Another example is the "Recommended Diary" box for Daily Kos. That's been almost utterly taken over by large campaigns and interest groups with the power to "get out the vote". You can tell they aren't legit because a bunch of Recommends appear all at once, and they are from user IDs that don't show up anywhere else.
I'm sure any social media site that becomes sufficiently popular to claim to be attracting millions of eyeballs will be subject to this same manipulation - whether for glory or profit.
My confidence in social media would improve a great deal if there were an active effort to identify and discourage gang warfare. For instance, algorithms can identify when people seem to be voting in blocs, and provide some sort of disincentive (perhaps a "reputation point hit") for doing so?
Oey just to be fair though, not all digg users like that, it was just a bunch of them, everyone else is like; hey don't do that!
Good for those Digg fans sticking up for digg: China (gov't) has no respect for international laws, patents, etc. they allow their citizens to clone everything and pay no royalties. Haha, trashing the site was the only recourse, no?

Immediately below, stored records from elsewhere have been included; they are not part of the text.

/-- The xSPI flash and the fuses, which no reset changes (R491). -/
structure Flash where
  /-- image sectors by number (slot A 0–4,095, slot B 4,096–8,191), unlisted sectors erased; 4,096 bytes each;
  10 R342, R348; reset DESIGN CHOICE one valid header in slot A, entry 7 -/
  image : Tbl (List Byte)
  /-- the two store copies; 14 R449; reset DESIGN CHOICE none, entry 7 -/
  stores : Tbl StoreCopy
  /-- ledger sectors that are not erased, by sector number 0–4,095; 10 R337; reset DESIGN CHOICE none, entry 7 -/
  ledger : Tbl LedgerSector
  /-- flash operations in progress, oldest first; 10 R340, R348; reset none -/
  ops : List FlashOp
  /-- ledger changes not yet journalled, oldest first; 10 R340; reset none -/
  journal : List EpRec
  /-- device EUI-64 (fused); 64 bits; 14 R453; reset DESIGN CHOICE 0, entry 6 -/
  eui64 : Nat
  /-- MAC address base (fused); 48 bits; 13 R425; reset DESIGN CHOICE 0, entry 6 -/
  macBase : Nat
  /-- blown bits of MIN_SECURITY_VERSION (fuse); 0–64; 10 R346; reset DESIGN CHOICE 0, entry 6 -/
  minVersion : Nat
  /-- PROVISION_KEY (fused); 32 bytes; 10 R334; reset DESIGN CHOICE all 0, entry 6 -/
  provisionKey : List Byte
  /-- DEVICE_KEY (fused); 32 bytes; 10 R334, R337; reset DESIGN CHOICE all 0, entry 6 -/
  deviceKey : List Byte
  /-- IMAGE_KEY (fused); 32 bytes; 10 R334, R342; reset DESIGN CHOICE all 0, entry 6 -/
  imageKey : List Byte
  /-- ROOT_HASH_0 and ROOT_HASH_1 (fused); 2 × 48 bytes; 10 R334, R344; reset DESIGN CHOICE the hash of the model's own key and all 0, entry 7 -/
  rootHash : List (List Byte)
  /-- ROOT_REVOKED (fuse), 2 bits; 10 R346; reset DESIGN CHOICE 0, entry 6 -/
  rootRevoked : Nat
  deriving DecidableEq, Repr

/-- What a key slot holds beside its dictionary entries (R305, R309, R312). -/
structure KeySlot where
  /-- the key; 16 or 32 bytes; 10 R305; reset empty -/
  key : List Byte
  /-- USE_LIMIT latched at the load; 32 bits; 10 R307; reset 0 -/
  limit : Nat
  /-- end of the frame-counter block reserved in the ledger; 10 R312; reset 0 -/
  resEnd : Nat
  /-- the earlier key, kept while a message runs under it (the shadow); 10 R309; reset empty -/
  oldKey : List Byte
  deriving DecidableEq, Repr

/-- A message on a line cipher engine (R325, R326, R328, R331). -/
structure CipherMsg where
  /-- its descriptor; 10 R324, R328; reset — -/
  req : CipherReq
  /-- the engine's copy of the key; 10 R309, R326; reset — -/
  key : List Byte
  /-- it runs under a key that has since been replaced; 1 bit; 10 R309; reset — -/
  old : Bool
  /-- frame counter taken by an encryption; 32 bits; 10 R311; reset — -/
  fc : Nat
  /-- order in which messages started; 10 R325; reset — -/
  order : Nat
  /-- AES blocks computed; 10 R326, R332; reset — -/
  blocks : Nat
  /-- output bytes released so far; 32 bits; 10 R331; reset — -/
  released : Nat
  /-- plaintext bytes held in the 16 KiB hold buffer; 10 R328; reset — -/
  held : Nat
  /-- tick at which the descriptor was accepted; 15 R473; reset — -/
  issueTick : Nat
  /-- the engine of the seam's owner was taken from the pool; 1 bit; 10 R325; reset — -/
  pooled : Bool
  deriving DecidableEq, Repr

/-- One of the 64 line cipher engines (R324). -/
structure Engine where
  /-- OWNER; 8 bits; 10 R324; reset 0xFF -/
  owner : Nat
  /-- the running message (BUSY, CLASS); 10 R324; reset none -/
  running : Option CipherMsg
  /-- the seam: the suspended message with its owner and class; 10 R324, R326; reset none -/
  seam : Option CipherMsg
  /-- SEAM_OWNER; 8 bits; 10 R324; reset 0xFF -/
  seamOwner : Nat
  /-- a release was written during a message; 1 bit; 10 R324; reset false -/
  releasing : Bool
  /-- LOCKED_OUT; 1 bit; 10 R324, R333; reset 0 -/
  lockedOut : Bool
  /-- the owner has it from the pool allocator and holds it for one message; 1 bit; 10 R324, R325; reset false -/
  pooled : Bool
  deriving DecidableEq, Repr

/-- Key slots, cipher engines, the vault and admission. -/
structure Keys where
  /-- key slots 0–1,023, unlisted EMPTY; 10 R304; reset all EMPTY -/
  slots : Tbl KeySlot
  /-- line cipher engines 0–63, unlisted free; 10 R323; reset all free -/
  engines : Tbl Engine
  /-- requests that wait for an engine, oldest first; 10 R325; reset none -/
  waiting : List CipherReq
  /-- number of messages started so far, for the start order; 10 R325; reset 0 -/
  started : Nat
  /-- the vault is LOCKED_OUT; 1 bit; 10 R335; reset false -/
  vaultLocked : Bool
  /-- the random source is blocked (ENTROPY_FAIL); 1 bit; 10 R336; reset false -/
  entropyFail : Bool
  /-- vault operations that wait for fresh masks, oldest first; 10 R336; reset none -/
  vaultWaiting : List VaultJob
  /-- result of the last vault operation that was released; bytes; 10 R335; reset empty -/
  vaultResult : List Byte
  /-- admission records by EUI-64; 10 R318, R319; reset none -/
  admission : Tbl (List Byte)
  /-- LEDGER_ENABLE in force (read at reset); 1 bit; 10 R337; reset false -/
  ledgerOn : Bool
  deriving DecidableEq, Repr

I'm all for protecting IP and this is not an editorial defending China. Two wrongs don't make a right. In all forms racism is wrong, and unacceptable. Punishments should be swift and hard.
www.diggtr.com is the place to share your favorites and to communicate with others that share your interests.You are the editor and if your story is popular it will be published on the front page.











Webber says:
3 years ago
Thanks. It's referenced in bullet point #4 above in the chain of events.